95% of our electricity continues to be generated by coal. Our statutory and regulatory environment is hostile to any change in that situation. In fact, much like the current federal government, we’re going backward. In 2014, the Republicans, who had gained control of the Legislature, repealed the Renewable Portfolio Standard.
West Virginia is a disproportionate contributor to climate change. For example, one coal car, carrying 100 tons, will generate 275 tons of carbon dioxide.
At the same time, West Virginia is demonstrably harmed by climate change—especially, in recent years, by catastrophic flooding.
There are plenty of opportunities for solar energy production on abandoned mine lands and other degraded lands where mining ended post-1977, the year the Surface Mining Control and Reclamation Act passed. Downstream Strategies found 158 square miles potentially viable—in terms of slope, proximity to the electric grid, etc.—for large-scale solar development. It makes sense to use these sites rather than logging and leveling more forest.
To get there, though, will require cooperation among many interests, especially mining companies, that should welcome this form of reclamation, and utilities, that could attract more forward-looking corporations bound by their own renewable-energy standards. More and more corporations, including the five largest companies in the world, require 100% of their power sourced from renewables. These are the employers we want.
Finally, on solar power at a household and community scale, we heard from Autumn Long, program director for WV Solar United Neighbors. SUN now operates in nine states, with three more coming on soon. They assist individuals and community groups to go solar and they lobby for legislation to encourage renewable energy. Long said they hope to see West Virginia join more than half the other states in enabling third-party power purchase agreements (PPAs).
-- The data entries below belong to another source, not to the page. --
/-- All that an operation on a channel may write, an injection that fires in it among it. -/
def hapWrites (c : Nat) : List Nat :=
  Obj.HAP_CONTROL c :: Obj.HAP_RES_HZ c :: Obj.HAP_RES_BEMF_MV c :: Obj.HAP_EFFECTS_DONE c :: Obj.HAP_EFFECTS_CUT c :: Obj.LOG_LOST :: Obj.INJ_FIRED 26 :: Obj.INJ_TOTAL :: Obj.INJ_ARM 26 :: hapShown c

theorem setHap_edits {os : List Nat} {s t : State} {c : Nat} {h : Hap} (before : Edits os s t) (shown : ∀ a ∈ hapShown c, a ∈ os := by simp [hapShown]) :
    Edits os s (t.setHap c h) :=
  ((before.same.wr (shown _ (by simp [hapShown]))).wr (shown _ (by simp [hapShown]))).wrBit (shown _ (by simp [hapShown]))

/-- Fort's front ends and key bank. -/
def touchUnits (s : State) : Tab FrontEnd × KeyBank := (s.fronts, s.keyBank)

/-- An operation on one channel: memory stays, and so does every other channel, and what scans for touches and keys. -/
structure Channel (c : Nat) (s t : State) : Prop where
  edits : Edits (hapWrites c) s t
  others : ∀ n, n ≠ c → t.hap n = s.hap n
  touch : t.touchUnits = s.touchUnits

namespace Channel
variable {c : Nat} {s t : State}

theorem refl (s : State) : Channel c s s := ⟨.refl s, fun _ _ => rfl, rfl⟩

theorem frame (h : Channel c s t) : (∀ n, n ≠ c → t.hap n = s.hap n) ∧ s.sameMemory t := ⟨h.others, h.edits.sameMemory⟩

theorem of_haps {u : State} (h : Channel c s t) (edits : Edits (hapWrites c) s u) (haps : u.haps = t.haps) (touch : u.touchUnits = t.touchUnits) :
    Channel c s u := ⟨edits, fun n hn => (hap_congr haps n).trans (h.others n hn), touch.trans h.touch⟩

theorem setHap (h : Channel c s t) {x : Hap} : Channel c s (t.setHap c x) :=
  ⟨setHap_edits h.edits (by simp [hapShown, hapWrites]), fun n hn => (hap_setHap ..).trans ((if_neg hn).trans (h.others n hn)), h.touch⟩

theorem wr (h : Channel c s t) {a v : Nat} (ha : a ∈ hapWrites c := by simp [hapWrites, hapShown]) : Channel c s (t.wr a v) := h.of_haps (h.edits.wr ha) rfl rfl

theorem wrBit (h : Channel c s t) {a i : Nat} {b : Bool} (ha : a ∈ hapWrites c := by simp [hapWrites, hapShown]) : Channel c s (t.wrBit a i b) := h.wr ha

theorem count (h : Channel c s t) {a : Nat} (ha : a ∈ hapWrites c := by simp [hapWrites, hapShown]) : Channel c s (t.count a) := h.wr ha

theorem answer (h : Channel c s t) {rq : Requester} {st : Nat} : Channel c s (t.answer rq st) := h.of_haps h.edits.answer rfl rfl

theorem logInjected (h : Channel c s t) {code source : Nat} {i : Bool} {ds : List Detail} : Channel c s (t.logInjected code source i ds) :=
  h.of_haps (h.edits.logInjected (by simp [hapWrites])) (logInjected_haps ..) (by simp [touchUnits])

theorem logEvent (h : Channel c s t) {code source : Nat} {ds : List Detail} : Channel c s (t.logEvent code source ds) := h.logInjected

theorem tallyCount (h : Channel c s t) {g k o : Nat} : Channel c s (t.tallyCount g k o) :=
  h.of_haps (h.edits.tallyCount (by simp [hapWrites])) (tallyCount_haps ..) (by simp [touchUnits])

theorem ite {p : Prop} {_ : Decidable p} {u : State} (ht : Channel c s t) (hu : Channel c s u) : Channel c s (if p then t else u) := by
  split
  · exact ht
  · exact hu

theorem endEffect (h : Channel c s t) {effect source result : Nat} : Channel c s (t.endEffect c effect source result) :=
  .ite h.count.tallyCount h.count.tallyCount.logEvent

theorem abortHap (h : Channel c s t) : Channel c s (t.abortHap c) := by
  unfold State.abortHap
  extract_lets x quiet ended
  have hended : Channel c s ended := by
    unfold ended
    split
    · exact h.setHap.endEffect
    · exact h.setHap
  split
  · exact hended.endEffect
  · exact hended

end Channel

theorem endEffect_haps (s : State) (c effect source result : Nat) : (s.endEffect c effect source result).haps = s.haps := by
  unfold endEffect
  split <;> simp

/-- A channel that is aborted plays nothing and has nothing queued. -/
theorem abortHap_idle (s : State) (c : Nat) : ((s.abortHap c).hap c).play = none ∧ ((s.abortHap c).hap c).queued = none := by
  have idle : (s.abortHap c).hap c = { s.hap c with play := none, queued := none } := by
    unfold abortHap
    extract_lets x quiet ended
    have hended : ended.hap c = { x with play := none, queued := none } := by
      unfold ended
      split
      · exact (hap_congr (endEffect_haps ..) c).trans (hap_setHap_same ..)
      · exact hap_setHap_same ..
    split
    · exact (hap_congr (endEffect_haps ..) c).trans hended
    · exact hended
  rw [idle]
  exact ⟨rfl, rfl⟩

theorem rd_setHap (s : State) (c : Nat) (h : Hap) {a : Nat} (ha : a ∉ hapShown c) : (s.setHap c h).rd a = s.rd a :=
  (setHap_edits (.refl s) (fun _ hb => hb)).rd ha

theorem hapControl_not_shown (c : Nat) : Obj.HAP_CONTROL c ∉ hapShown c := by
  simp [hapShown, Obj.HAP_CONTROL, Obj.HAP_STATE, Obj.HAP_NOW, Obj.HAP_STATUS]

theorem rd_setHap_control (s : State) (c : Nat) (h : Hap) : (s.setHap c h).rd (Obj.HAP_CONTROL c) = s.rd (Obj.HAP_CONTROL c) :=
  rd_setHap _ _ _ (hapControl_not_shown c)

/-- HAP_STATE shows the state that the channel is put into. -/
theorem rd_setHap_state (s : State) (c : Nat) (h : Hap) : (s.setHap c h).rd (Obj.HAP_STATE c) = (s.setHap c h).hapState c := by
  have now : Obj.HAP_STATE c ≠ Obj.HAP_NOW c := by simp [Obj.HAP_STATE, Obj.HAP_NOW]
  have status : Obj.HAP_STATE c ≠ Obj.HAP_STATUS c := by simp [Obj.HAP_STATE, Obj.HAP_STATUS]
  have shown : (s.setHap c h).hapState c = ({ s with haps := Tab.set s.haps c h } : State).hapState c := by
    simp only [hapState, rd_setHap_control]
    rfl
  rw [shown, setHap, rd_wrBit, if_neg status, rd_wr_other _ _ _ _ now, rd_wr_same]

theorem hapState_off {s : State} {c : Nat} (off : bit (s.rd (Obj.HAP_CONTROL c)) 0 = false) : s.hapState c = 0 := by simp [hapState, off]

theorem hapState_idle {s : State} {c : Nat} (on : bit (s.rd (Obj.HAP_CONTROL c)) 0 = true) (still : (s.hap c).calibrating = false)
    (quiet : (s.hap c).play = none) : s.hapState c = 1 := by simp [hapState, on, still, quiet]

theorem hapState_sweeps {s : State} {c : Nat} (on : bit (s.rd (Obj.HAP_CONTROL c)) 0 = true) (sweeps : (s.hap c).calibrating = true) :
    s.hapState c = 2 := by simp [hapState, on, sweeps]

end State

open State

section
variable {s : State} {rq : Requester} {c : Fin 8} (rated : s.rd (Obj.HAP_RATED_MV c.val) ≠ 0)
  (supplied : s.rd (Obj.HAP_RATED_MV c.val) ≤ s.rd Obj.HAP_SUPPLY_MV)

/-- The channel switched on, as it was. -/
def switchedOn (s : State) (c : Nat) : State := (s.wr (Obj.HAP_CONTROL c) 1).setHap c (s.hap c)

theorem switchedOn_channel (s : State) (c : Nat) : Channel c s (switchedOn s c) := (Channel.refl s).wr.setHap

theorem rd_switchedOn_control (s : State) (c : Nat) : (switchedOn s c).rd (Obj.HAP_CONTROL c) = 1 := by
  rw [switchedOn, rd_setHap_control, rd_wr_same]

theorem startSweep_channel {c : Nat} {t : State} (h : Channel c s t) : Channel c s (t.startSweep c) := h.setHap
PPAs are contracts between a developer, who installs, owns, and operates a solar array on a customer’s property, and the customer, who agrees to purchase electricity produced by the array. The arrangement enables solar installation with no upfront cost to the customer. The customer pays a fixed rate to the developer that is generally lower than the local utility would charge. PPAs also enable tax-exempt organizations to take advantage of the federal solar tax credit. The developer takes the credit and passes the savings along to the organization.
SUN has fostered a dozen solar co-ops in the state. We now have a half-dozen installers. Nationally, it’s the fastest-growing occupation, up to 250,000 jobs last year (coal mining employed 53,000). In the past ten years, the cost of solar panels and related equipment has dropped 80%. But hurry! 2019 is the last year for the 30% federal tax credit.